Sunday 3 November 2013

Saturday's toffee apple tart

It being somewhere in the vicinity of Halloween and bonfire night I was thinking about toffee apples. I'm not really sure which festival (if you can refer to these dates as festivals) they are actually associated and I don't really like toffee apples but the flavour combination is something to work on. We had visitors due so it was a good excuse for a pudding. I envisaged a toffee apple tart. Unfortunately none of my recipe books nor cuttings envisaged a toffee apple tart so I would have to make it up.
 

I started off with some pastry. I am not a pastry expert – this can be put down to either:
  1. not inheriting my granny's excellent pastry making skills
  2. not enough practice
     
In the absence of any pastry direction I decided to just go with plain shortcrust – I thought that the filling would probably turn out sweet enough and sugared pastry would be excessive. So I found the most basic shortcrust pastry recipe I could and made that. I used the food processor for most of it which sped things up rather than the conventional technique of rubbing the butter into the flour with your fingers. It seemed to turn out ok and I rolled it out quite thinly into a sort of circular shape using my own devised method of placing it between two thin plastic chopping boards. This prevents the pastry from sticking to the rolling pin and prevents the rolling pin from getting to messy (or if you haven't washed the rolling pin up from another project you can still use it).



I could see my first potential problem being that of insufficient pastry. That would be because I just made the amount of pastry stated in the recipe rather than an amount specific to my tart dish. What I should have done was to get a smaller tart dish out but they are rather precariously arranged in a cupboard and I had already committed myself to this particular one. As I transferred the pastry into my selected tart dish my second potential problem (not unrelated to the first) became apparent: because I had rolled out the pastry so thinly it broke in a few places. The brittleness may also be put down to my non-pastry expert skills (see above). I did a bit of repair job and managed to end up with something that looked like a raw pastry case.



While the pastry case was chilling in the fridge I started work on the toffee apple filling. This would be entirely made up. I peeled and chopped 6 smaller (cox) and 2 larger (gala) eating apples taking particular care to remove the bits from around the core that are like finger nails (I never like finding those in puddings). Maybe cooking apples would have been more appropriate but I didn't have any. I put these in a frying pan along with a load of butter and a load of soft brown sugar. This is one of those creations where you don't really want to think about just how much sugar and butter goes into it. I didn't weigh but it probably amounted to about 150g of each. Then I added a little bit of lemon juice (to stop the apples going brown) and put the whole lot on a gentle heat on the hob.
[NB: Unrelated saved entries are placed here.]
theorem witness_IllegalCommandSetsOnlyTheStickyFlag :
    (∃ s : State, ∃ W rest c, s.pending = .command W :: rest ∧ decode W = .error c ∧ s.ill = true) ∧
    legalWord (0xFF#8 ++ 0xFFFFFFFF#32) = false ∧
    (∃ s t : State, ∃ W rest, s.pending = .command W :: rest ∧ s.ill = true ∧ step s = .next t) :=
  ⟨⟨presentNext 0x0100000000#40 { busy with ST := 1#1 }, _, _, .nopWithOtherBits, rfl, rfl, rfl⟩, by decide,
    ⟨presentNext 0xAA00000000#40 { busy with ST := 1#1 }, _, _, _, rfl, rfl, rfl⟩⟩

/-- A list with an illegal word, and one without. -/
theorem witness_RunGoesWrongExactlyOnAnIllegalWord :
    busy.ill = false ∧ [0x0000000000#40, 0x8A12345678#40].map legalWord = [true, false] ∧
    [0x0000000000#40, 0xB400000000#40].map legalWord = [true, true] := by decide

theorem witness_StreamsMayBeCutAnywhere :
    ∃ t : State, Host.Core.run Sys2Proof.core [0x20DEADBEEF#40, 0x8000000000#40].length
      (presentAll [0x20DEADBEEF#40, 0x8000000000#40] busy) = .next t :=
  ⟨{ busy with D := 0xDEADBEEF#32, ST := 1#1 }, rfl⟩

/-- The largest output: four bytes, all ones. -/
theorem witness_OutputsStayLegal :
    ∃ s t : State, outputsLegal s = true ∧ step s = .next t ∧ outputsLegal { s with O := 0xFFFFFFFF#32 } = true :=
  ⟨presentNext 0x6900000000#40 busy, _, by decide, rfl, by decide⟩

/-- An instruction of each shape: a pixel register, O with OLEN, FD, nothing. -/
theorem witness_InstructionsWriteOnlyTheirRow :
    (∃ t, exec .ovdRgbaGray busy = .next t) ∧ (regUse Instr.ovdRgbaGray.form).writesS = false ∧
    (∃ t, exec (.rawRgb .D) busy = .next t) ∧ (regUse (Instr.rawRgb .D).form).writesD = false ∧
    (∃ t, exec .descRgb busy = .next t) ∧ (regUse Instr.descRgb.form).writesO = false ∧
    (∃ t, exec .nop busy = .next t) ∧ (regUse Instr.nop.form).writesFD = false :=
  ⟨⟨_, rfl⟩, rfl, ⟨_, rfl⟩, rfl, ⟨_, rfl⟩, rfl, ⟨_, rfl⟩, rfl⟩

/-- Two different states that no read of the instruction can tell apart, for each written register. -/
theorem witness_ResultsDependOnlyOnTheLanesRead :
    (sameAs (regUse Instr.ovdRgbaGray.form).readsD 0x000000FF#32 0xFFFFFFFF#32 = true ∧
      sameAs (regUse Instr.ovdRgbaGray.form).readsS 0x80C89664#32 0x80C89664#32 = true ∧
      (regUse Instr.ovdRgbaGray.form).writesD = true ∧ ∃ t, exec .ovdRgbaGray busy = .next t) ∧
    (sameAs (regUse (Instr.cvtRgbGray .S).form).readsD 1#32 2#32 = true ∧
      sameAs (regUse (Instr.cvtRgbGray .S).form).readsS 0x00FFFFFF#32 0xFFFFFFFF#32 = true ∧
      (regUse (Instr.cvtRgbGray .S).form).writesS = true ∧ ∃ t, exec (.cvtRgbGray .S) busy = .next t) ∧
    (sameAs (regUse (Instr.rawRgb .D).form).readsD 0x00FFFFFF#32 0xFFFFFFFF#32 = true ∧
      (regUse (Instr.rawRgb .D).form).writesO = true ∧ ∃ t, exec (.rawRgb .D) busy = .next t) ∧
    (sameAs (regUse Instr.descGray.form).readsD 1#32 2#32 = true ∧
      (regUse Instr.descGray.form).writesFD = true ∧ ∃ t, exec .descGray busy = .next t) :=
  ⟨⟨by decide, by decide, rfl, _, rfl⟩, ⟨by decide, by decide, rfl, _, rfl⟩, ⟨by decide, rfl, _, rfl⟩,
    ⟨by decide, rfl, _, rfl⟩⟩

/-- The lowest lane above a GRAY pixel and the only one above an RGB pixel. -/
theorem witness_ComputedPixelsAreCanonical :
    (computes (Instr.cvtRgbaGray .S).form = some (.S, .gray) ∧ (∃ t, exec (.cvtRgbaGray .S) busy = .next t) ∧
      1 < 4 ∧ lenOf .gray ≤ 1) ∧
    (computes Instr.ovdRgbaRgb.form = some (.D, .rgb) ∧ (∃ t, exec .ovdRgbaRgb busy = .next t) ∧ 3 < 4 ∧ lenOf .rgb ≤ 3) :=
  ⟨⟨rfl, ⟨_, rfl⟩, by decide, by decide⟩, ⟨rfl, ⟨_, rfl⟩, by decide, by decide⟩⟩

/-- A legal and an illegal header that are not LD's. -/
theorem witness_ImmediateIsIgnoredByAllButLd :
    (0xB2#8).extractLsb' 5 3 ≠ 1#3 ∧ legalWord (0xB2#8 ++ 0#32) = true ∧
    (0xFF#8).extractLsb' 5 3 ≠ 1#3 ∧ legalWord (0xFF#8 ++ 0#32) = false := by decide

theorem witness_NopChangesNothing :
    legalWord (BitVec.ofNat 8 0x01 ++ 0#32) = false ∧ legalWord (BitVec.ofNat 8 0x1F ++ 0xFFFFFFFF#32) = false := by decide

theorem witness_LdCopiesTheImmediate :
    legalWord (BitVec.ofNat 8 0x22 ++ 0#32) = false ∧ legalWord (BitVec.ofNat 8 0x3F ++ 0xFFFFFFFF#32) = false := by decide

/-- A step with no event, one with a command, one with a reset before a command. -/
theorem witness_EveryStepTakesOneEvent :
    (∃ t, step busy = .next t) ∧ (∃ t, step (presentNext 0xFF00000000#40 busy) = .next t) ∧
    (∃ t, step { busy with pending := [.reset none, .command 0#40] } = .next t) :=
  ⟨⟨_, rfl⟩, ⟨_, rfl⟩, ⟨_, rfl⟩⟩

theorem witness_ConstLoadsTransparent :
    [0xC4, 0xC5, 0xCC, 0xCD].map (fun H => legalWord (BitVec.ofNat 8 H ++ 0#32)) = [false, false, false, false] := by
  decide

theorem witness_DescLatchesTheDescriptor :
    [0x41, 0x47, 0x58].map (fun H => legalWord (BitVec.ofNat 8 H ++ 0#32)) = [false, false, false] := by decide

/-- Each type, with its last lane. -/
theorem witness_SerialiseThenLoadKeepsTheChannels :
    (Form.raw .D .gray).toInstr = some (.rawGray .D) ∧ 0 < lenOf .gray ∧
    (Form.raw .S .rgb).toInstr = some (.rawRgb .S) ∧ 2 < lenOf .rgb ∧
    (Form.raw .D .rgba).toInstr = some (.rawRgba .D) ∧ 3 < lenOf .rgba := by decide

/-- An RGB reading with a non-canonical lane 3, and the grey pixel that round-trips beside one that does not. -/
theorem witness_ConversionLaws :
    (Instr.cvtRgbRgba .D).form = .cvt .D .rgb .rgba ∧
    sameAs (some .rgb) 0xFF010203#32 (readReg .D { busy with D := 0x00010203#32 }) = true ∧
    channel 0x00050505#32 0 = channel 0x00050505#32 1 ∧ channel 0x00000001#32 0 ≠ channel 0x00000001#32 1 ∧
    channel 0xFF000000#32 3 = 255 := by decide

/-- Weights 0 and 255, an opaque source, and the last colour channel of each destination. -/
theorem witness_OverdrawLaws :
    channel busy.S 3 ≠ 0 ∧ channel ({ busy with S := 0x00C89664#32 } : State).S 3 = 0 ∧
    channel ({ busy with S := 0xFFC89664#32 } : State).S 3 = 255 ∧
    Instr.ovdGrayRgba.form = .ovd .gray .rgba ∧ PixelType.gray ≠ .rgba ∧
    0 < colourChannels .gray ∧ 2 < colourChannels .rgb ∧ 2 < colourChannels .rgba := by decide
It was now time to blind bake the pastry case. I pricked the bottom, lined it with greaseproof paper and filled it with baking beans (the first use of a set I acquired from my mum who was getting rid of them when she had her kitchen done, she doesn't do a lot of pastry either) and put it in the oven at 200°C for 20 minutes, removed the baking beads and then baked for another 5 minutes. The times were a bit of guess work, but it seemed to come out ok apart from a few cracks. There was nothing I could do about that now but hopefully I would have avoided a soggy bottom.

The filling was coming on. The butter and sugar had combined into a liquid that was bubbling away and I just kept moving the apples around in this syrup. I must admit that I was slightly worried about just how liquidy it was looking so I put in an emergency call to my mum. She was out so, since she has yet to fully embrace the benefits of mobile technology, I would just have to carry on and hope it turned out ok. I might have added a bit more sugar but I had run out, that would probably have been futile anyway since sugar is not renowned for its thickening properties. I could have added some corn flour, but based on previous corn flour addition disasters that was a risk I wasn't prepared to take. So I just carried on and hoped for the best.



That turned out to be the right decision as eventually the liquid turned more syrupy and then more toffee-y and the apples took on more of a caramel hue. I took my cue to turn the heat off when it was just about starting to burn in places. But this was a good sort of burn – it smelt amazing.

All the above was done before our visitors arrived so all that was left to do was to assemble and finish off cooking when it was pudding time. (Which was a good job as we had all had a rather exciting and tiring day out at a local “tourist farm”. http://www.pennywellfarm.co.uk/) I had actually got a little bit of pastry left over and made a few bits of lattice and an apple to shape to go on top of the tart. This is advanced for me but unlikely to win any prizes in the decoration stakes. It baked at 180°C for about another 20 minutes (which just about gave enough time for our toad-in-the-hole and mashed potato to go down).



Matt, my husband, volunteered to do the honours of serving. I would like to say that it was this that resulted in the ensuing mess but much more likely it was the fact that the pastry was so fragile. Still, we managed to serve decent looking pieces to our visitors and we had the more mangled looking portions (all served with a little bit of vanilla ice-cream). But I must say the appearance paled into insignificance with the first mouthful. It was absolutely scrumptious. I just need to work on the architectural aspect of my pastry (it tasted good) and we're going to have a truly special pudding in our mouths.